The lines to repeat run from the one containing "Beam die's core" through the last line of the records below; repeat them exactly and give nothing more.

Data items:
________________________________________
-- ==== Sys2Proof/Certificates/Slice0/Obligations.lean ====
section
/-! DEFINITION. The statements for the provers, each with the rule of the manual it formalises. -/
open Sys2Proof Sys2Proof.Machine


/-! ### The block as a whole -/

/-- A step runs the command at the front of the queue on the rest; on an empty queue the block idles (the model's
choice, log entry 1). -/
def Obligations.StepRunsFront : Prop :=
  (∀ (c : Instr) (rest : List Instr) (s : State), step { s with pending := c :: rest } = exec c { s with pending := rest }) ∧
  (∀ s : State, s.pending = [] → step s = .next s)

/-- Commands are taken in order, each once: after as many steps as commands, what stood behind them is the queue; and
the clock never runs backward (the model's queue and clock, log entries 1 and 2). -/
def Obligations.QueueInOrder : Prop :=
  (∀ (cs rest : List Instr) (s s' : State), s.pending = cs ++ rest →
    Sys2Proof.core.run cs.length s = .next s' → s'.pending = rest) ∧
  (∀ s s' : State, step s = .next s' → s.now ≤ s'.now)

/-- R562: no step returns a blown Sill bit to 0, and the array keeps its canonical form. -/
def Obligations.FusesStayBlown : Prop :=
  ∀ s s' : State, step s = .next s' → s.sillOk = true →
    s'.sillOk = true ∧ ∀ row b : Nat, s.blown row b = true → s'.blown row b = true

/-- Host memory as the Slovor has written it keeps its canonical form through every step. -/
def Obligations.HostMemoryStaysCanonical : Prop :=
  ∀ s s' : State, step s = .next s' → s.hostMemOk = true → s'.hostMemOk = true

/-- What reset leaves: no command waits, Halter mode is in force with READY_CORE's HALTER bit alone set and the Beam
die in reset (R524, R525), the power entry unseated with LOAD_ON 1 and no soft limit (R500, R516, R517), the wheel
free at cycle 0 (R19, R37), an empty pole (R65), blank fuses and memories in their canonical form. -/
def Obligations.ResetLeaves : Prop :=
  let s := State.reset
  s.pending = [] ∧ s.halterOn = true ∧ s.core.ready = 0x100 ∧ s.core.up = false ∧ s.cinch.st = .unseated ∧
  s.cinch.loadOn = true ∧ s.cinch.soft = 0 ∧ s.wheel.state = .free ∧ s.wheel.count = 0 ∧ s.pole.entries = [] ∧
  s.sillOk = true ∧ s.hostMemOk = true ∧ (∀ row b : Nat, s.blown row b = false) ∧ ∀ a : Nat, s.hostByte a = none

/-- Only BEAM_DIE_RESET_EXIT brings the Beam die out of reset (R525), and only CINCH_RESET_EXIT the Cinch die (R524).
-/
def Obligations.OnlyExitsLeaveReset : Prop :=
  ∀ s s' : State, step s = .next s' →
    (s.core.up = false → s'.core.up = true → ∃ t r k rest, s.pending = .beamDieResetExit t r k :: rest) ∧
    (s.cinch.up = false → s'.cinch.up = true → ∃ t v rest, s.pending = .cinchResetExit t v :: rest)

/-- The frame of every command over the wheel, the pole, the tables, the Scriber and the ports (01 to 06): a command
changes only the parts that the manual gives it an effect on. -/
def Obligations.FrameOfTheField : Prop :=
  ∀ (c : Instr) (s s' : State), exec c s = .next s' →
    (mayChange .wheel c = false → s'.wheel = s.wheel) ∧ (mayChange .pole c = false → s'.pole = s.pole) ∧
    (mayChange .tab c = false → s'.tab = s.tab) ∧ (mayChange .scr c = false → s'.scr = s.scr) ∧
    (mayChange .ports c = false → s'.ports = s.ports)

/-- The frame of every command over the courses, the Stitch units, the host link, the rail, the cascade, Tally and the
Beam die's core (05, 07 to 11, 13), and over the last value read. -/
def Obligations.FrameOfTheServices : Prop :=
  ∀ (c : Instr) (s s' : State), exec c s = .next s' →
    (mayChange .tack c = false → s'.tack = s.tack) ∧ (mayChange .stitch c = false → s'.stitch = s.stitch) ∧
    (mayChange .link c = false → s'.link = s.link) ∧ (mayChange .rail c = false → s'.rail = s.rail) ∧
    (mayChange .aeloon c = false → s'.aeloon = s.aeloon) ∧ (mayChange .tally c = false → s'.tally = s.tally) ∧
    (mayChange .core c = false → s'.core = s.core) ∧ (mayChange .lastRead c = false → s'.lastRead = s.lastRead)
________________________________________
◆ RESPONSE BOX
Beam die's core (05, 07 to 11, 13), and over the last value read. -/
def Obligations.FrameOfTheServices : Prop :=
  ∀ (c : Instr) (s s' : State), exec c s = .next s' →
    (mayChange .tack c = false → s'.tack = s.tack) ∧ (mayChange .stitch c = false → s'.stitch = s.stitch) ∧
    (mayChange .link c = false → s'.link = s.link) ∧ (mayChange .rail c = false → s'.rail = s.rail) ∧
    (mayChange .aeloon c = false → s'.aeloon = s.aeloon) ∧ (mayChange .tally c = false → s'.tally = s.tally) ∧
    (mayChange .core c = false → s'.core = s.core) ∧ (mayChange .lastRead c = false → s'.lastRead = s.lastRead)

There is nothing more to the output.